## Material for this exercise
/-! ## Running a part -/

/-- OP of KCUR (R290). -/
def OpKind.kcurOp : OpKind → Nat
  | .kvmm _ _ _ _ _ _ _ => 1
  | .kvmv _ _ _ _ _ _ _ _ _ => 2
  | .gmma _ _ _ _ _ _ _ _ _ _ => 3
  | _ => 4

/-- Class of the issuing word. -/
def OpKind.cls (k : OpKind) : Nat := if k.accOf.isSome then 4 else 6

/-- KCUR of a part that stops (R290). -/
def kcurOf (o : Op) (q : Part) : Dword :=
  BitVec.ofNat 64 (2 ^ 63 + o.kind.kcurOp * 2 ^ 60 + (if o.kind.inKv then q.start % 2 ^ 24 else 0) * 2 ^ 32 + q.pos % 2 ^ 32)

/-- Blocks or tiles that a part can have left: a bound for its run. -/
def partFuel : Nat := 4096

/-- A KV part that continues below its first position starts there. -/
def Part.from (q : Part) (p0 : Nat) : Part := { q with start := max q.start p0 }

/-- The plan of a copy's part. -/
def State.partPlan (s : State) (p : Party) (o : Op) (e : Nat) : Option Plan :=
  match o.kind with
  | .cpy blk => some (s.cpyPlan p (cpyBlock blk) e)
  | .cpyl base lbase size toFlat offs ls => some (cpylPlan base lbase size toFlat (tableGet offs e 0) (tableGet ls e 0) e)
  | .cpyw a b f => (s.tensor p (bits a.toNat 0 16)).map (fun t => cpywPlan t a b f e)
  | _ => none

/-- Run one part as far as it goes: the state, the part, and what stopped it. `p` is the operation's party. -/
def State.runPart (s : State) (p : Party) (o : Op) (q : Part) : State × Part × Reach :=
  let e := q.eid
  let kcur := if e < 16 then ((s.eng o.gang e).part o.ctxNo).kcur else 0
  if q.bad then (s, { q with bad := false }, .fail ⟨rPROT, 3, false, kvAt (match o.kind with
    | .cpyk kv _ _ => tableGet kv e 0
    | .kvmm _ _ _ kv _ _ _ => tableGet kv e 0
    | .kvmv _ _ _ kv _ _ _ _ _ => tableGet kv e 0
    | _ => 0) q.start, kcur⟩)
  else match o.kind with
    | .cpy _ | .cpyl _ _ _ _ _ _ | .cpyw _ _ _ => match s.partPlan p o e with
      | some pl => s.planRun (.context o.cid) p kcur pl q
      | none => (s, q, .fail ⟨rPROT, 2, false, tensorAddr (match o.kind with | .cpyw a _ _ => bits a.toNat 0 16 | _ => 0) 0, s.coordWord 0⟩)
    | .cpyk kv dst nblk =>
      let k := tableGet kv e 0
      s.cpykRun (.context o.cid) p e k dst nblk kcur partFuel (q.from (kvPos k))
    | .kvmm ad _ sl kv head rows cols =>
      let k := tableGet kv e 0
      let qs := tableGet sl e []
      s.kvRun p o ad k (kvPos k + tableGet cols e 0) kcur
        (fun c lo hi => colMask (tableGet rows e 0) (lo - kvPos k) (min hi c.len - kvPos k))
        (fun t c fr lo hi => t.kvmmBlock p c fr qs ((kvGroup (qs.headD {}).fmt.toNat c.kvf).getD 1) (tableGet head e 0) (tableGet rows e 0) (kvPos k) lo hi)
        partFuel (q.from (kvPos k))
    | .kvmv ad _ sl kv head rows cols klen d0 =>
      let k := tableGet kv e 0
      let qs := tableGet sl e []
      s.kvRun p o ad k (kvPos k + tableGet klen e 0) kcur
        (fun c _ _ => shapeMask (tableGet rows e 0) (min (tableGet cols e 0) (c.d - d0)))
        (fun t c fr lo hi => t.kvmvBlock p c fr (qs.headD {}) ((kvGroup (qs.headD {}).fmt.toNat c.kvf).getD 1) (tableGet head e 0) (tableGet rows e 0)
          (tableGet cols e 0) (kvPos k) d0 lo hi)
        partFuel (q.from (kvPos k))
    | .gmma ad _ sl tid c0b c2 idx rows cols klen =>
      s.gmmaRun p o ad ((tableGet sl e []).headD {}) tid c0b c2 (tableGet idx e []) (tableGet rows e 0) (tableGet cols e 0) (tableGet klen e 0) partFuel (s.entryCycle o q) q
    | .tinv _ _ => (s, q, .ok)
    | .btinv _ _ _ => (s, q, .ok)

/-- The K groups that a part still has to put into the array (R287 to R289). -/
def State.groupsLeft (s : State) (p : Party) (o : Op) (q : Part) : Nat :=
  let e := q.eid
  let kvg (sl : Table (List OSlot)) (k : Dword) : Nat × Nat := match s.kvCard p k with
    | some c => ((kvGroup ((tableGet sl e []).headD {}).fmt.toNat c.kvf).getD 1, c.d)
    | none => (1, 0)
  match o.kind with
  | .kvmm _ _ sl kv _ _ cols =>
    let k := tableGet kv e 0
    if kvPos k + tableGet cols e 0 ≤ q.start then 0 else ceilDiv (kvg sl k).2 (kvg sl k).1
  | .kvmv _ _ sl kv _ _ _ klen _ =>
    let k := tableGet kv e 0
    ceilDiv (kvPos k + tableGet klen e 0 - max q.start (kvPos k)) (kvg sl k).1
  | .gmma _ _ sl tid _ _ _ _ _ klen =>
    let grp := match s.tensor p tid with
      | some t => ((tagPair ((tableGet sl e []).headD {}).fmt.toNat t.fmt).map Prod.fst).getD 1
      | none => 1
    ceilDiv (tableGet klen e 0 - 8 * q.pos) grp
  | _ => 0

/-! ## What an operation has translated and not passed (R84, R319, R410) -/

/-- Add what a list does not hold yet. -/
def addNew (l : List Trans) (x : List Trans) : List Trans := x.foldl (fun a t => if a.contains t then a else a ++ [t]) l

/-- Whether a translation is of a KV block. -/
def Trans.isBlock : Trans → Bool
  | .block _ _ _ _ _ _ => true
  | _ => false

/-- The translations of units a to b − 1 of one side of a copy. -/
def State.sideTrans (s : State) (p : Party) (size : Nat) (write : Bool) (side : Nat → Cell) (a b : Nat) : List Trans :=
  (List.range (b - a)).foldl (fun l i => addNew l (s.cellTrans p size write (side (a + i)))) []

/-- What a copy's part has translated and not passed: its KV blocks until the copy completes, the pages and tiles of which it has
read or written some units and not others, and those it has yet to write. -/
def State.copyTrans (s : State) (p : Party) (pl : Plan) (q : Part) : List Trans :=
  let read := if q.state = .finished then pl.units else q.pos
  let wrote := if q.state = .finished then pl.units else q.start
  let src := s.sideTrans p pl.size false pl.src 0 read
  let dst := s.sideTrans p pl.size true pl.dst 0 read
  let srcLeft := s.sideTrans p pl.size false pl.src read pl.units
  let dstLeft := s.sideTrans p pl.size true pl.dst wrote pl.units
  addNew (src.filter (fun t => t.isBlock || srcLeft.contains t)) (dst.filter (fun t => t.isBlock || dstLeft.contains t))

/-- The tiles of the K indices a to b − 1 of a GMMA's part. -/
def State.gmmaTrans (s : State) (p : Party) (tid : Nat) (c0b c2 : Int) (idx : List Vec) (cols a b : Nat) : List Trans :=
  (List.range (b - a)).foldl (fun l i => addNew l (s.cellTrans p 0 false (.elems tid (gmmaCoord c0b c2 idx 0 (a + i)) cols))) []

/-- What one part has translated and not passed. -/
def State.partTrans (s : State) (p : Party) (o : Op) (q : Part) : List Trans :=
  let e := q.eid
  if q.state = .cancelled then []
  else match o.kind with
    | .gmma _ _ _ tid c0b c2 idx _ cols klen =>
      let tiles (a b : Nat) : List Trans := s.gmmaTrans p tid c0b c2 (tableGet idx e []) (tableGet cols e 0) a b
      if q.state = .finished then [] else (tiles 0 (8 * q.pos)).filter (fun t => (tiles (8 * q.pos) (tableGet klen e 0)).contains t)
    | _ => match s.partPlan p o e with
      | some pl => s.copyTrans p pl q
      | none => []

/-- The pins that a stopped operation needs. -/
def State.wantPins (s : State) (p : Party) (o : Op) : List Trans :=
  let t : State := { s with issue := { s.issue with pins := o.pins } }
  o.parts.foldl (fun l q => addNew l (t.partTrans p o q)) []

/-- Give an operation new pins: the leaf of each KV block counts it once (R84, R408). -/
def State.repin (s : State) (id : Nat) (o : Op) (l : List Trans) : State :=
  let leaves (x : List Trans) : List Nat := (x.filterMap Trans.leaf).eraseDups
  let s1 := ((leaves l).filter (fun x => !(leaves o.pins).contains x)).foldl (fun t x => t.leafPin o.region x true) s
  let s2 := ((leaves o.pins).filter (fun x => !(leaves l).contains x)).foldl (fun t x => t.leafPin o.region x false) s1
  { s2 with ops := tableInsert s2.ops id { o with pins := l } }

end Sys2Proof.Machine
end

## Your instructions
Repeat the material exactly. Begin with its first line and end with the line that has "def partFuel : Nat := 4096".

## Solution to this problem
/-! ## Running a part -/

/-- OP of KCUR (R290). -/
def OpKind.kcurOp : OpKind → Nat
  | .kvmm _ _ _ _ _ _ _ => 1
  | .kvmv _ _ _ _ _ _ _ _ _ => 2
  | .gmma _ _ _ _ _ _ _ _ _ _ => 3
  | _ => 4

/-- Class of the issuing word. -/
def OpKind.cls (k : OpKind) : Nat := if k.accOf.isSome then 4 else 6

/-- KCUR of a part that stops (R290). -/
def kcurOf (o : Op) (q : Part) : Dword :=
  BitVec.ofNat 64 (2 ^ 63 + o.kind.kcurOp * 2 ^ 60 + (if o.kind.inKv then q.start % 2 ^ 24 else 0) * 2 ^ 32 + q.pos % 2 ^ 32)

/-- Blocks or tiles that a part can have left: a bound for its run. -/
def partFuel : Nat := 4096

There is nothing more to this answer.